-- ==== Sys2Proof/Machine/Step.lean ====
section
/-! DEFINITION. One step: the command at the front of the queue runs on the state with the queue's rest; with an empty queue one ck passes (log entry
2). -/

namespace Sys2Proof.Machine

/-- One step of the block. -/
def step (s : State) : Host.Outcome State Fault Refusal :=
  match s.pending with
  | [] => .next (clockStep s)
  | c :: rest => exec c { s with pending := rest }

/-- The state with the command that a word spells at the front of its queue. -/
def State.withFetchWord (s : State) (nbits w : Nat) : State :=
  match Sys2Proof.decodeTableWord nbits w with
  | some c => { s with pending := c :: s.pending }
  | none => s

end Sys2Proof.Machine
end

> **Problem details**
Only the lines from the one with "def State.withFetchWord (s" to the end of the listing are wanted. Print them exactly, keeping both ends.

> **Output for this exercise**
def State.withFetchWord (s : State) (nbits w : Nat) : State :=
  match Sys2Proof.decodeTableWord nbits w with
  | some c => { s with pending := c :: s.pending }
  | none => s

end Sys2Proof.Machine
end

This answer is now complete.